[About this task]: Only one stretch of the data below is needed. Output the lines from the one with "induction m with" up to and including the one with "by_cases hm : m ≤ n", exactly as they stand.
----
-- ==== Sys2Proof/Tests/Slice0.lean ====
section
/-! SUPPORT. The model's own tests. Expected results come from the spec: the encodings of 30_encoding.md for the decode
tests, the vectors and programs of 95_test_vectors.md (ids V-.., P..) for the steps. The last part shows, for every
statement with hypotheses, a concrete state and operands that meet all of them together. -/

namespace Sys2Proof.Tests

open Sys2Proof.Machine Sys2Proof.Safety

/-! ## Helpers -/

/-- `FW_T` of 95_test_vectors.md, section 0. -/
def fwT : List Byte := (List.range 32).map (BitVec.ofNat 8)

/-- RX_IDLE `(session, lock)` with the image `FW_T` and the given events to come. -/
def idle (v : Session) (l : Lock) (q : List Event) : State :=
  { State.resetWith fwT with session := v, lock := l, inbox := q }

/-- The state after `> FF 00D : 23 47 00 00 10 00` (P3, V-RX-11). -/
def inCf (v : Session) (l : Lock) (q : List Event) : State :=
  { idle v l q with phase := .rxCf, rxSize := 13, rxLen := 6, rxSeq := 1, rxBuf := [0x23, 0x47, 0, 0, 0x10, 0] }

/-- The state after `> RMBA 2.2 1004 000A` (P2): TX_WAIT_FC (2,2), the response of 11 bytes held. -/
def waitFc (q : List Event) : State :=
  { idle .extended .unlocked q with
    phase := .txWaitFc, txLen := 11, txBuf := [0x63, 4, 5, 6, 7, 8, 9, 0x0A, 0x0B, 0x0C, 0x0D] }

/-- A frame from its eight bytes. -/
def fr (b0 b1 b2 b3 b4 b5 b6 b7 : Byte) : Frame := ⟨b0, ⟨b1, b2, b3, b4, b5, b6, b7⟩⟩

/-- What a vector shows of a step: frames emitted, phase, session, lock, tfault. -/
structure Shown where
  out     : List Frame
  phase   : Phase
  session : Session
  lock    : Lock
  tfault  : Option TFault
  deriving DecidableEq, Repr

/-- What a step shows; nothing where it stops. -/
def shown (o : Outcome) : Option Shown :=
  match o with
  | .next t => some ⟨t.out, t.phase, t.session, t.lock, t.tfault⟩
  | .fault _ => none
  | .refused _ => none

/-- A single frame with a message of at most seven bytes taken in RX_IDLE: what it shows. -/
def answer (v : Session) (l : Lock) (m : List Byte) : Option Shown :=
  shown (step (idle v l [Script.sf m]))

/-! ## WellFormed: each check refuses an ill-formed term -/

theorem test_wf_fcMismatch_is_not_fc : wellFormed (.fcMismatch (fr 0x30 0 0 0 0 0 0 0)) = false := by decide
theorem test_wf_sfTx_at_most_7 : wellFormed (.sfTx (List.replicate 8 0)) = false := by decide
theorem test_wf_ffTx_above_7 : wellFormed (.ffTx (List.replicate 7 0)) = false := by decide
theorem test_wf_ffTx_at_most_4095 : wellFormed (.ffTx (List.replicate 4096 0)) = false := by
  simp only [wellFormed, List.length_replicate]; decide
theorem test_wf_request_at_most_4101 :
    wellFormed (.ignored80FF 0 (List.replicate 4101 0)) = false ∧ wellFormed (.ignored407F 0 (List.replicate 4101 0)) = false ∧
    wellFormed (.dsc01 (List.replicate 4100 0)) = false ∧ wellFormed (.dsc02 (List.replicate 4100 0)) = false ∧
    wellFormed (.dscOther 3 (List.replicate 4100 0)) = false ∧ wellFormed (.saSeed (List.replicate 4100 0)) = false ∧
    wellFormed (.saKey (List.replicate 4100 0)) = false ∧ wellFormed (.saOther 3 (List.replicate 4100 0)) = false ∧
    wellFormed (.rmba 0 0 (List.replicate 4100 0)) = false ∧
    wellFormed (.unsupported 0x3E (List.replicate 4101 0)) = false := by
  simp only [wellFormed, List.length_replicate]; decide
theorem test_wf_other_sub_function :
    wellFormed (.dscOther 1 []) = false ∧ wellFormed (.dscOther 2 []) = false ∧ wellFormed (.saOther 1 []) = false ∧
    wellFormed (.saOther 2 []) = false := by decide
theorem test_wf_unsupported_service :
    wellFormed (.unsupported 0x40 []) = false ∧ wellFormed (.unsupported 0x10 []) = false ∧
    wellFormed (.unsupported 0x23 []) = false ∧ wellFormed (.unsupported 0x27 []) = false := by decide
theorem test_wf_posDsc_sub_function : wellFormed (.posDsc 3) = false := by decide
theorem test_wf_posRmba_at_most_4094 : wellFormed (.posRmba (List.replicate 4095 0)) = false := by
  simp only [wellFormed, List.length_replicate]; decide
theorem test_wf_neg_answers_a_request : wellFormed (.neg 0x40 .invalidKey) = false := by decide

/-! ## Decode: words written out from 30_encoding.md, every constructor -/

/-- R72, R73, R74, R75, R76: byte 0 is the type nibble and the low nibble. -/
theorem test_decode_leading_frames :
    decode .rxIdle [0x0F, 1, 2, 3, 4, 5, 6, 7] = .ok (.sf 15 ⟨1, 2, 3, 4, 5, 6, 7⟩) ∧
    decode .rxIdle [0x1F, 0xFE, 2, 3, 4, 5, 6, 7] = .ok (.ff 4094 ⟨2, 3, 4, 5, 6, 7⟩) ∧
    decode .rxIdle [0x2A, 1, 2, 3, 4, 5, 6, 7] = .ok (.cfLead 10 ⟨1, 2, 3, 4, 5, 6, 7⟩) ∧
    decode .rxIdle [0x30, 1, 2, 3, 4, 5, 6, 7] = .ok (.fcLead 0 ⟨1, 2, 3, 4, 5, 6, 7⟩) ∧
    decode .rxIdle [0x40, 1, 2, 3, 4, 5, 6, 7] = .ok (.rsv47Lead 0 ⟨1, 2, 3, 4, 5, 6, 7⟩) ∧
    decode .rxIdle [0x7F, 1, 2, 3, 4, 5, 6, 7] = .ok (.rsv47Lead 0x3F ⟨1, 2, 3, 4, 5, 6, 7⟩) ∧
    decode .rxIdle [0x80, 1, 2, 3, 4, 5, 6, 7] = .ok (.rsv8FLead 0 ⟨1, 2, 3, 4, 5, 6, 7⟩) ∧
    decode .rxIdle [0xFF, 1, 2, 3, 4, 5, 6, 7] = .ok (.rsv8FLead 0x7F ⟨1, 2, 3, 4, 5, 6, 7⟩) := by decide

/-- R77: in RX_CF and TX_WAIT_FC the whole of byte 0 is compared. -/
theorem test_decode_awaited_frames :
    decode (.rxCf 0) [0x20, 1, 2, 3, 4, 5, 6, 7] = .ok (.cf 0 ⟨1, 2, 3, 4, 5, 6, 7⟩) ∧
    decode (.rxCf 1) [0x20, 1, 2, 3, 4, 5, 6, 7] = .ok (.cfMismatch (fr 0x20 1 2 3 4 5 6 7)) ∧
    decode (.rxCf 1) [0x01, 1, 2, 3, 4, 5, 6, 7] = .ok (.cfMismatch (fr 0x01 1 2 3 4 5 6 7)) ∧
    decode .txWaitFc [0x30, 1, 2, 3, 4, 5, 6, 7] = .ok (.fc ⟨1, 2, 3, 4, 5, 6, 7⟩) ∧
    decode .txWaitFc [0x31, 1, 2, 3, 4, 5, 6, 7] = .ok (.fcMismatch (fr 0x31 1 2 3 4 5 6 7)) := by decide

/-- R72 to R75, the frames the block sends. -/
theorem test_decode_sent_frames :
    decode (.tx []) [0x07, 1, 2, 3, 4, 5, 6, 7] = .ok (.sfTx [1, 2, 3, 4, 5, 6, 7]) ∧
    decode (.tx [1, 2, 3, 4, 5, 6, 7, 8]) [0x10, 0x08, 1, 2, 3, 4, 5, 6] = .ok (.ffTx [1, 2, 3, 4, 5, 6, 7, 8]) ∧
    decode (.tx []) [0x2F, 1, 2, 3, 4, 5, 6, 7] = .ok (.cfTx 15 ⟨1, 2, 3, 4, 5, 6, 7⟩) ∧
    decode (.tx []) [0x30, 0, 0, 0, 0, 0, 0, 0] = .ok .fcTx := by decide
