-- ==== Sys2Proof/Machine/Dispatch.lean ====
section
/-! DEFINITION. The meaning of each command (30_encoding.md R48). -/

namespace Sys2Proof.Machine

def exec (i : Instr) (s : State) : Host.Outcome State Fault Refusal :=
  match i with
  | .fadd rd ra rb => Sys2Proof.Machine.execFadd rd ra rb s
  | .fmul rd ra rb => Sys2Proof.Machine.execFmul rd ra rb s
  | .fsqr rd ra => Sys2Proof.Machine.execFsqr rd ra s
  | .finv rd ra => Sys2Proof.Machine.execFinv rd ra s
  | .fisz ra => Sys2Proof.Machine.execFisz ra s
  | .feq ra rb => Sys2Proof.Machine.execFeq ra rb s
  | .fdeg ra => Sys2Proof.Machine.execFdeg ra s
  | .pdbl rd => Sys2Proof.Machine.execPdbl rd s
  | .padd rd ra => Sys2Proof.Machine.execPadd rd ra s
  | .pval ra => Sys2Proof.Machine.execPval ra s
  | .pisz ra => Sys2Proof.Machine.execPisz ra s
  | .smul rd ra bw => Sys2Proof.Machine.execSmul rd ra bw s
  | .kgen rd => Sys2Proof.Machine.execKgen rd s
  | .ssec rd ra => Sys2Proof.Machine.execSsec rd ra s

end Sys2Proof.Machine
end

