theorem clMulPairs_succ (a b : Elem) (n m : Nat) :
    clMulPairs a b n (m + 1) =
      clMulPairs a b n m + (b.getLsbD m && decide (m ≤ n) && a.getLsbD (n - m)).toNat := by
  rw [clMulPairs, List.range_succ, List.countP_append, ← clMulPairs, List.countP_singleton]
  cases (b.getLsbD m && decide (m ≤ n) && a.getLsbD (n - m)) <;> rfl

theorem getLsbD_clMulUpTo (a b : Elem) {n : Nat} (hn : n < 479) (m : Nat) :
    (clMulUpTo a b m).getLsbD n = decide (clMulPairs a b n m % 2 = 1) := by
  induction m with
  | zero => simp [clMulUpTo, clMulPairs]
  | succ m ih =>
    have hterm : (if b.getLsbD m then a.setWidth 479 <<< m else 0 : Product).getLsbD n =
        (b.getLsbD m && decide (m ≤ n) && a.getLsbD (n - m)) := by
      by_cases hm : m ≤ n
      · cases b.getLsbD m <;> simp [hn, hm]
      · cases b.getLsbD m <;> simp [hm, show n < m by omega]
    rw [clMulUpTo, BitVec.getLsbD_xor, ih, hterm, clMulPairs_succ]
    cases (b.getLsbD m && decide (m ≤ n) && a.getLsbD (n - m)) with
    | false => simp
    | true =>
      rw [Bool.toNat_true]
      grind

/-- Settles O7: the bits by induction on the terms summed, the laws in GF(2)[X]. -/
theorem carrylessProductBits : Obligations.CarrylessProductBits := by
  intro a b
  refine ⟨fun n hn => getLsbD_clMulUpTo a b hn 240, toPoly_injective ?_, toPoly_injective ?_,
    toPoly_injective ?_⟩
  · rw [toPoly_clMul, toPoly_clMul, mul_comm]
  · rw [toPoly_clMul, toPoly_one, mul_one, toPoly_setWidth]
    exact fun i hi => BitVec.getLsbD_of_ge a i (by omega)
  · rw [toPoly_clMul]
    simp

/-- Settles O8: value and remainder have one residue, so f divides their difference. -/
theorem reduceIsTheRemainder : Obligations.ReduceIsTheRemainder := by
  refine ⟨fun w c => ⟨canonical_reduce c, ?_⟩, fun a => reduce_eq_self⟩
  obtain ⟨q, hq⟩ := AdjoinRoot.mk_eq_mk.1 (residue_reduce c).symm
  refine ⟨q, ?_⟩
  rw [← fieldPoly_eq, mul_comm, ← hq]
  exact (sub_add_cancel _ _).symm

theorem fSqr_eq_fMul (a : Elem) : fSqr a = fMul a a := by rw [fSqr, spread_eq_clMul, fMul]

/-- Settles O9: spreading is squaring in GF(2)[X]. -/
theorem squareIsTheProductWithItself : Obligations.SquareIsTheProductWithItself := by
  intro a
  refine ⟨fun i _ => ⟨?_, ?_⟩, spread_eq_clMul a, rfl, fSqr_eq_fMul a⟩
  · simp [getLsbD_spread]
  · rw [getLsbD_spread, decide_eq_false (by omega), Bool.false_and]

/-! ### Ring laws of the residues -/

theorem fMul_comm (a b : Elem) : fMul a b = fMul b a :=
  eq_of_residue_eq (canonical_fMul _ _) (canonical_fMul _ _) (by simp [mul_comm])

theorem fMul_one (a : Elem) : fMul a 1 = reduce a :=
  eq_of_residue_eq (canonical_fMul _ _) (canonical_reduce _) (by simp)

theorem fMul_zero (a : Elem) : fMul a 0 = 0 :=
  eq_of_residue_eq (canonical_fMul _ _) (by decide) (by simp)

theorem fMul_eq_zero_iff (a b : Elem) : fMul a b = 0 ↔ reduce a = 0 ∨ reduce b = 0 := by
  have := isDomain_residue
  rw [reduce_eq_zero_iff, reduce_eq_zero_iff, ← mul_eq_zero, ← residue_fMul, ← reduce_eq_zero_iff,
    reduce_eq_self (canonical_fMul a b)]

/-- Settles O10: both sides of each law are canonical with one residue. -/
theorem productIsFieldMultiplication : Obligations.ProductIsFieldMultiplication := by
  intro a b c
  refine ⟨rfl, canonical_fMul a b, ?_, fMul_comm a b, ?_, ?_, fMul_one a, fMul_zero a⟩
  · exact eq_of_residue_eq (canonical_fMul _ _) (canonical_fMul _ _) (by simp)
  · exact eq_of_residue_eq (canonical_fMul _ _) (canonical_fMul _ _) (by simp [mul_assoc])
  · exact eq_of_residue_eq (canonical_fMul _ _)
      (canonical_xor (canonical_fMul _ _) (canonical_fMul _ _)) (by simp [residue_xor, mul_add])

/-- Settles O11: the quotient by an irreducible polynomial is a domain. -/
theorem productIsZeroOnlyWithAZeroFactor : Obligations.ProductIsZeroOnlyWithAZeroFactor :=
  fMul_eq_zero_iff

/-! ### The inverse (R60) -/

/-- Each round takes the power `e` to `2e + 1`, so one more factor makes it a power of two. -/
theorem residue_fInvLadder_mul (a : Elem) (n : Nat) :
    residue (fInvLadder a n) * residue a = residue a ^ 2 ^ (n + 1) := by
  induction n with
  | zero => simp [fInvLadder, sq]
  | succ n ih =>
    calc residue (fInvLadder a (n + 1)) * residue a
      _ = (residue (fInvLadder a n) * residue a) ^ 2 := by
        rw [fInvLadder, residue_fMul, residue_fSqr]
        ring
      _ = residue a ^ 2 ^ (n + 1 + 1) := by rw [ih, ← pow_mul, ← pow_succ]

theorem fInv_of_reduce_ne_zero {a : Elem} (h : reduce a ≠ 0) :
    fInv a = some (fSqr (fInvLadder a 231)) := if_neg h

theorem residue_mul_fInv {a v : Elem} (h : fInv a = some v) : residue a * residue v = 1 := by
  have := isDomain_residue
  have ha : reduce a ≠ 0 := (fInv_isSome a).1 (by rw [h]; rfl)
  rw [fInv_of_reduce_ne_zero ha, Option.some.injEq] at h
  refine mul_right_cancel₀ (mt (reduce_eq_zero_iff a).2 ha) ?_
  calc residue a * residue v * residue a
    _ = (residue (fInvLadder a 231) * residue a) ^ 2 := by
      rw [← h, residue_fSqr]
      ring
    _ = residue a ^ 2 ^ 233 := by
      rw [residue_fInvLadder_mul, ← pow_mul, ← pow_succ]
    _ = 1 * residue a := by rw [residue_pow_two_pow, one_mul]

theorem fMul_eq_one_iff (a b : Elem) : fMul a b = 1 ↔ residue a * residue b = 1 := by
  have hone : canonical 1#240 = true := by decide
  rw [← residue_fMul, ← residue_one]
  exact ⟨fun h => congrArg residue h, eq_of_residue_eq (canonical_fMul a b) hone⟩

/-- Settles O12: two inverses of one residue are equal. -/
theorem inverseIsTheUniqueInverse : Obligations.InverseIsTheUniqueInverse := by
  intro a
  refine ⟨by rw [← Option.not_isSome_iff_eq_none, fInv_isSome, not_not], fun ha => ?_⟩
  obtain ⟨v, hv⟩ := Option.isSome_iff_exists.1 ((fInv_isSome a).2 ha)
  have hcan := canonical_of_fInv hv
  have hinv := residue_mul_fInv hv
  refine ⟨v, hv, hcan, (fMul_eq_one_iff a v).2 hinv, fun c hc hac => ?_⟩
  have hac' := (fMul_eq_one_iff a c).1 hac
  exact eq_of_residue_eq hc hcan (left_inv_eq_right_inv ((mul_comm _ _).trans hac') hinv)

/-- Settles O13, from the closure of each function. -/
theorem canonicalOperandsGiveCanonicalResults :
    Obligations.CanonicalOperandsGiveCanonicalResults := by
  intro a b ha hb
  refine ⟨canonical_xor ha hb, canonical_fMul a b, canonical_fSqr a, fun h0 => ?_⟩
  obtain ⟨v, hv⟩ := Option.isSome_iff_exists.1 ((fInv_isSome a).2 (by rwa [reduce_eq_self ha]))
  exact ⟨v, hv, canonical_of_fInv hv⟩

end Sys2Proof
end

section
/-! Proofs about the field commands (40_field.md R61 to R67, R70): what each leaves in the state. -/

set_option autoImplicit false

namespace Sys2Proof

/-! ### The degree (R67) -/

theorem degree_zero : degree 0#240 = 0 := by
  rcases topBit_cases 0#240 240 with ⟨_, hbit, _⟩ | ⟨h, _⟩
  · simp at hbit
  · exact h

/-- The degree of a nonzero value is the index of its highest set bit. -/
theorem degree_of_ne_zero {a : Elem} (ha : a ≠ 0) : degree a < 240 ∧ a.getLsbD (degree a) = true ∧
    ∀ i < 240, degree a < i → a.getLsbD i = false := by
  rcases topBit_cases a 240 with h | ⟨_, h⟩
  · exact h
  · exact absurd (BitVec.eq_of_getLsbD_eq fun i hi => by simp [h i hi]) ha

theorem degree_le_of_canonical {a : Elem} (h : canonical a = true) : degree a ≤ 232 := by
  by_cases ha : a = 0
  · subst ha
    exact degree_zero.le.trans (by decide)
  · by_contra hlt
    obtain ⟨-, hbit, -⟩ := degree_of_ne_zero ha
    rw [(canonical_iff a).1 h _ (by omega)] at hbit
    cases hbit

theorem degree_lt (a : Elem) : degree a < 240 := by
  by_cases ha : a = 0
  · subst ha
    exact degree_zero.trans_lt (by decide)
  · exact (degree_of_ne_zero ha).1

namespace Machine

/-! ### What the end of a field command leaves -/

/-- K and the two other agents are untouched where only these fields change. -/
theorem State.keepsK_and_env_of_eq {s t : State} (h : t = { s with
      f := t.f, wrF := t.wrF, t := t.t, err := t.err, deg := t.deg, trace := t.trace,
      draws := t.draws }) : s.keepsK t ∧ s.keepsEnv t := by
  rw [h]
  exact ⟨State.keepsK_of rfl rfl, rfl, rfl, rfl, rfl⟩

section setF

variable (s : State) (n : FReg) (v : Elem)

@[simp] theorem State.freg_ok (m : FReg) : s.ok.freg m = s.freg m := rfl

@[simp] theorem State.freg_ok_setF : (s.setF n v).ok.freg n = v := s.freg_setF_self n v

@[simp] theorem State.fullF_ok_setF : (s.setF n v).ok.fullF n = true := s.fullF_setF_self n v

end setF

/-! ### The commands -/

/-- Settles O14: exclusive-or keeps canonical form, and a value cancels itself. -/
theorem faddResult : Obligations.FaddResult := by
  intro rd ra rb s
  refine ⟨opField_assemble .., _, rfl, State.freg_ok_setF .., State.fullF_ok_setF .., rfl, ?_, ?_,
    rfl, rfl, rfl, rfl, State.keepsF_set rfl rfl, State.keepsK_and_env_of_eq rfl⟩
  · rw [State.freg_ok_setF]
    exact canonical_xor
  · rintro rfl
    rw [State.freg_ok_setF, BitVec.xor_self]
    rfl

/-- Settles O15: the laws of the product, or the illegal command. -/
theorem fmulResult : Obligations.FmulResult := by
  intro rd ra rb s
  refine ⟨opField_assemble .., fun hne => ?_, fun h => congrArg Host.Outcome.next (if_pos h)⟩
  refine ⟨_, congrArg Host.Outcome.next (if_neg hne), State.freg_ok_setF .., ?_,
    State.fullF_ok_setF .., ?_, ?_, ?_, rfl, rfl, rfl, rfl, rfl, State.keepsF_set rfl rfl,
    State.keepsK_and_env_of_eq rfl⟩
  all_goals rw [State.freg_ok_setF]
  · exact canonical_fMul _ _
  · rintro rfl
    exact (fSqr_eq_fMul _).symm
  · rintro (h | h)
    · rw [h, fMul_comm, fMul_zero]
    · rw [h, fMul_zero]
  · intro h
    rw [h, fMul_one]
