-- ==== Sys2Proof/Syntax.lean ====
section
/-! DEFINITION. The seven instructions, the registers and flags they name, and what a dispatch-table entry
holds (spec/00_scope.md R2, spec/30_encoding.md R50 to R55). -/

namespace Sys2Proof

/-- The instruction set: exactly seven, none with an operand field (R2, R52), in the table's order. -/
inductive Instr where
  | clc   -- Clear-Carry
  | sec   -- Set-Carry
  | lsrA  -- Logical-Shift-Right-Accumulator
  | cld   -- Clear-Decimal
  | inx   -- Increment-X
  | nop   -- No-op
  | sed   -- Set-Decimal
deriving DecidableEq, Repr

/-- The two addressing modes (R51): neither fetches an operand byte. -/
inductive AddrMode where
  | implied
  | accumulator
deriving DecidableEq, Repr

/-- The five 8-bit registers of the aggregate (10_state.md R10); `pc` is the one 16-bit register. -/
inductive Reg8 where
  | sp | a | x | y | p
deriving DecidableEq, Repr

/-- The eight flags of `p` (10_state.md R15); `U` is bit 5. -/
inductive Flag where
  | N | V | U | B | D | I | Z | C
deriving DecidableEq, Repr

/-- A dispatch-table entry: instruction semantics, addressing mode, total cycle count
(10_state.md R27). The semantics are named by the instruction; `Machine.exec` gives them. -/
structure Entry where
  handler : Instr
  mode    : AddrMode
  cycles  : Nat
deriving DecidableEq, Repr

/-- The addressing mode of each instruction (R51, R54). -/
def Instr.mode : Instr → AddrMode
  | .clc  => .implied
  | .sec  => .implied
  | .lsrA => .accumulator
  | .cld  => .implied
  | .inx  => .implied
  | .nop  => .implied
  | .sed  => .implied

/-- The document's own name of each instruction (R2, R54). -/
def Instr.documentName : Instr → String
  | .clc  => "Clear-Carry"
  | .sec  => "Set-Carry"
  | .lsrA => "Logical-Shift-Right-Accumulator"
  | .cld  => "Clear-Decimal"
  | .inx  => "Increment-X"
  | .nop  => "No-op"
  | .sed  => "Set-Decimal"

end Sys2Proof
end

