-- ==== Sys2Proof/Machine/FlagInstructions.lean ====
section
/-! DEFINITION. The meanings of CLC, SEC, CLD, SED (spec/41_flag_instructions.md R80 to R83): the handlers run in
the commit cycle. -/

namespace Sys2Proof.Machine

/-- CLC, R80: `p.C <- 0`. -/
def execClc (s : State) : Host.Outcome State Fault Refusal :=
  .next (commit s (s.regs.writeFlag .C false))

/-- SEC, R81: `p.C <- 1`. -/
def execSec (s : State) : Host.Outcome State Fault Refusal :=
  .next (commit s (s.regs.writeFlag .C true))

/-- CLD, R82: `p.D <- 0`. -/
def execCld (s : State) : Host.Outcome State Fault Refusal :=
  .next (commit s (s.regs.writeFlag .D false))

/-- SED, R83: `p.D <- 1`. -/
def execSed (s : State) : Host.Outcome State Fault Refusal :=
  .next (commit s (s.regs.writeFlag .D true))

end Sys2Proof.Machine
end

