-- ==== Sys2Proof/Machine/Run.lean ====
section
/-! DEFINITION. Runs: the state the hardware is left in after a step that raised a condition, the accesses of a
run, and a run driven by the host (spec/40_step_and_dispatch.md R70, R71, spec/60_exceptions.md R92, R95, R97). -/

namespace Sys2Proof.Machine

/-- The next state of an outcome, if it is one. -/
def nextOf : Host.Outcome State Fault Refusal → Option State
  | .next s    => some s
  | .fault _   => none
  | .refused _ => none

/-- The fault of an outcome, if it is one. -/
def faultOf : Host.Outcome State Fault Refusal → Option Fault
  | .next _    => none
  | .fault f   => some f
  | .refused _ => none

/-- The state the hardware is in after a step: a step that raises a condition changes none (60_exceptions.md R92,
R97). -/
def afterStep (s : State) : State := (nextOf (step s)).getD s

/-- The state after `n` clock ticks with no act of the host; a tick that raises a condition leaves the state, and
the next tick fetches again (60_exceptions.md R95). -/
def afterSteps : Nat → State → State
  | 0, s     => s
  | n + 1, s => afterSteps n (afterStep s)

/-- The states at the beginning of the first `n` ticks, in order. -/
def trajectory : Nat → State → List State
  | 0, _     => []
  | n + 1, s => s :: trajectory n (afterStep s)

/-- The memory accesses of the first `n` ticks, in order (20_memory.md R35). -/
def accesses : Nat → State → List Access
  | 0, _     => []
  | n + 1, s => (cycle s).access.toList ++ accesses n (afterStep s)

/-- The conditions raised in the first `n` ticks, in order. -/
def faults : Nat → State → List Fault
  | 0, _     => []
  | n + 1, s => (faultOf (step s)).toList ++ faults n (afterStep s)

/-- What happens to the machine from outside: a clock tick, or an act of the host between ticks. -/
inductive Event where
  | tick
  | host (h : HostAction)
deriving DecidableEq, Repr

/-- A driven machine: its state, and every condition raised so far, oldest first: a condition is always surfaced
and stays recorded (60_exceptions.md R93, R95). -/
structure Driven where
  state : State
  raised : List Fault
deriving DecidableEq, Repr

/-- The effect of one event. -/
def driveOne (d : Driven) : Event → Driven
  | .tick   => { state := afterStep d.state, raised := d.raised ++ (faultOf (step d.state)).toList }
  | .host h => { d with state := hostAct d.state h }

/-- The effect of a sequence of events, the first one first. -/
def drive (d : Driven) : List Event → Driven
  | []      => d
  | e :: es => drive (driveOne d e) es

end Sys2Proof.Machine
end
----
[Response]:
  induction m with
  | zero => simp [clMulUpTo, clMulPairs]
  | succ m ih =>
    have hterm : (if b.getLsbD m then a.setWidth 479 <<< m else 0 : Product).getLsbD n =
        (b.getLsbD m && decide (m ≤ n) && a.getLsbD (n - m)) := by
      by_cases hm : m ≤ n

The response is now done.